• Data in this exercise:
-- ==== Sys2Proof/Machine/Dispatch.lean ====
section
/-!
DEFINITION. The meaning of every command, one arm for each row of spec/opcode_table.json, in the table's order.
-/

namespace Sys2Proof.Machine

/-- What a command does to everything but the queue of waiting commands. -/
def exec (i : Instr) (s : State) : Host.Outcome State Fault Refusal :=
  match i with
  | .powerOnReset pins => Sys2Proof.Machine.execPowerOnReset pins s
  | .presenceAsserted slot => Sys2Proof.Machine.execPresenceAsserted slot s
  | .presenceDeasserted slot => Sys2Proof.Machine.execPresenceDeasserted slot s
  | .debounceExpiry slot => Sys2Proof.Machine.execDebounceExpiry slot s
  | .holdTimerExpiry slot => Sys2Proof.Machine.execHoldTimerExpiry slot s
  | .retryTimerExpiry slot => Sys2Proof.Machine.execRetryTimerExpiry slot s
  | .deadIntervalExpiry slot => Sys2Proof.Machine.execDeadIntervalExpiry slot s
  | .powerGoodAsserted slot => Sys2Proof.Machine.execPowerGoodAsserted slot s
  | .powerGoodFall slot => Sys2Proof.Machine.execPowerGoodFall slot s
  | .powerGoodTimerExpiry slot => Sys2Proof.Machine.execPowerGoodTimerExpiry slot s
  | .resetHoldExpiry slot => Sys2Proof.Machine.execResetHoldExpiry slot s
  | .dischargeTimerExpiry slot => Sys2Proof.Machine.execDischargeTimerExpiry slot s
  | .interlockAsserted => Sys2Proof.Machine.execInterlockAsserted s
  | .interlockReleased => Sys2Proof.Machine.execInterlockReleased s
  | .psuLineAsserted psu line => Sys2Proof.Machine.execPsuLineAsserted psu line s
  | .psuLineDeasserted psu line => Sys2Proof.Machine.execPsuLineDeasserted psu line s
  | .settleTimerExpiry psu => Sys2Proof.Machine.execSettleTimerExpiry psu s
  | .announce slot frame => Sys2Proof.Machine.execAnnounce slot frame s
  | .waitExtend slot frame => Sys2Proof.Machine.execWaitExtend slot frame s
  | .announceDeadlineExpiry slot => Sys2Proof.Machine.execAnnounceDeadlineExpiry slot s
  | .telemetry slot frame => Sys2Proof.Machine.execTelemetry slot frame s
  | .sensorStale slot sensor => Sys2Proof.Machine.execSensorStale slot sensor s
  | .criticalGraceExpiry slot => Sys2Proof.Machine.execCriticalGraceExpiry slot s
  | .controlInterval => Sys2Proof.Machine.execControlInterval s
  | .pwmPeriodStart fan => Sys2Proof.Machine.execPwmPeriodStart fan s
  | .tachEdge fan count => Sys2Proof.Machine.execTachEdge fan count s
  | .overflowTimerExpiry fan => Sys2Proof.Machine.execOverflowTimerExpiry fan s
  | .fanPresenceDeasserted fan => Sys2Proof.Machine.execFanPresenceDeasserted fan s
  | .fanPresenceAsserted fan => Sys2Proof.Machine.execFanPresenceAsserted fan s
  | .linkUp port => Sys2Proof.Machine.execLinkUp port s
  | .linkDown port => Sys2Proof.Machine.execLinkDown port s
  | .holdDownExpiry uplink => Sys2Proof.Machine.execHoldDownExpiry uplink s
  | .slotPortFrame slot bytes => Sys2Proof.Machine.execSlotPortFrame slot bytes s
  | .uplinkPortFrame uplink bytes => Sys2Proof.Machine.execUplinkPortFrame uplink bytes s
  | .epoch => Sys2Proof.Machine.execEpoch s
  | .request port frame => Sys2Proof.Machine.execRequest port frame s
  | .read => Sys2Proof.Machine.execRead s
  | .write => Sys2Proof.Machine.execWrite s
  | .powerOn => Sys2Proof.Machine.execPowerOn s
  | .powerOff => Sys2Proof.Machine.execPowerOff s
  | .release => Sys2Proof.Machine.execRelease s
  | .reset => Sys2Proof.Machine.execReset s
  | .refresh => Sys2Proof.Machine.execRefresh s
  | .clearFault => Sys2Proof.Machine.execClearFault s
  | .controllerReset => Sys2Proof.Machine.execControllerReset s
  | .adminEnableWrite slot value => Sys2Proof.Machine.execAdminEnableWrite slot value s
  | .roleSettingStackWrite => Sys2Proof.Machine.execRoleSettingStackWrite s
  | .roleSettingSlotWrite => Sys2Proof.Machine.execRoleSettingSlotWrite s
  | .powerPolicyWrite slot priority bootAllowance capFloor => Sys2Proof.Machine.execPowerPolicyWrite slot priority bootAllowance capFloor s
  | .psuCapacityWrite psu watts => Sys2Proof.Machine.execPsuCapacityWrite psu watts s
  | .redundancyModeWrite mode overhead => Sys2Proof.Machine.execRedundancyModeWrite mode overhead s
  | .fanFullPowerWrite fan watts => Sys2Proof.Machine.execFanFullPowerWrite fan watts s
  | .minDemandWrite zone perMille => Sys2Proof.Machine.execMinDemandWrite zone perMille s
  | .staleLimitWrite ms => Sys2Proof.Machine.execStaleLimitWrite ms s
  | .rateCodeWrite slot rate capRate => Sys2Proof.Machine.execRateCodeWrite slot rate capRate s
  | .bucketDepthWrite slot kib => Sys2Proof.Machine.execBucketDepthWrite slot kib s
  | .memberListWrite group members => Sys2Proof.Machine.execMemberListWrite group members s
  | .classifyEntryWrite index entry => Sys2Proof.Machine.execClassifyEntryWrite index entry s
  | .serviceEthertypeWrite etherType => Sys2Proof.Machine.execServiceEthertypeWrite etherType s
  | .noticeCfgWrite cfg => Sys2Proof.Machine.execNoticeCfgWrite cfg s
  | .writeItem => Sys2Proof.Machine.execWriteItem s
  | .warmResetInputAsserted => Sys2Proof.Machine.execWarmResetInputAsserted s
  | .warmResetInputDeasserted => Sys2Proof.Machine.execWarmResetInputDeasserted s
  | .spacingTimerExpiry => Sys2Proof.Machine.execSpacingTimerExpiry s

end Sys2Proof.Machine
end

• To do:
From the listing above, work out the number of lines that contain "command" and give only that.

• Solution for this task:
2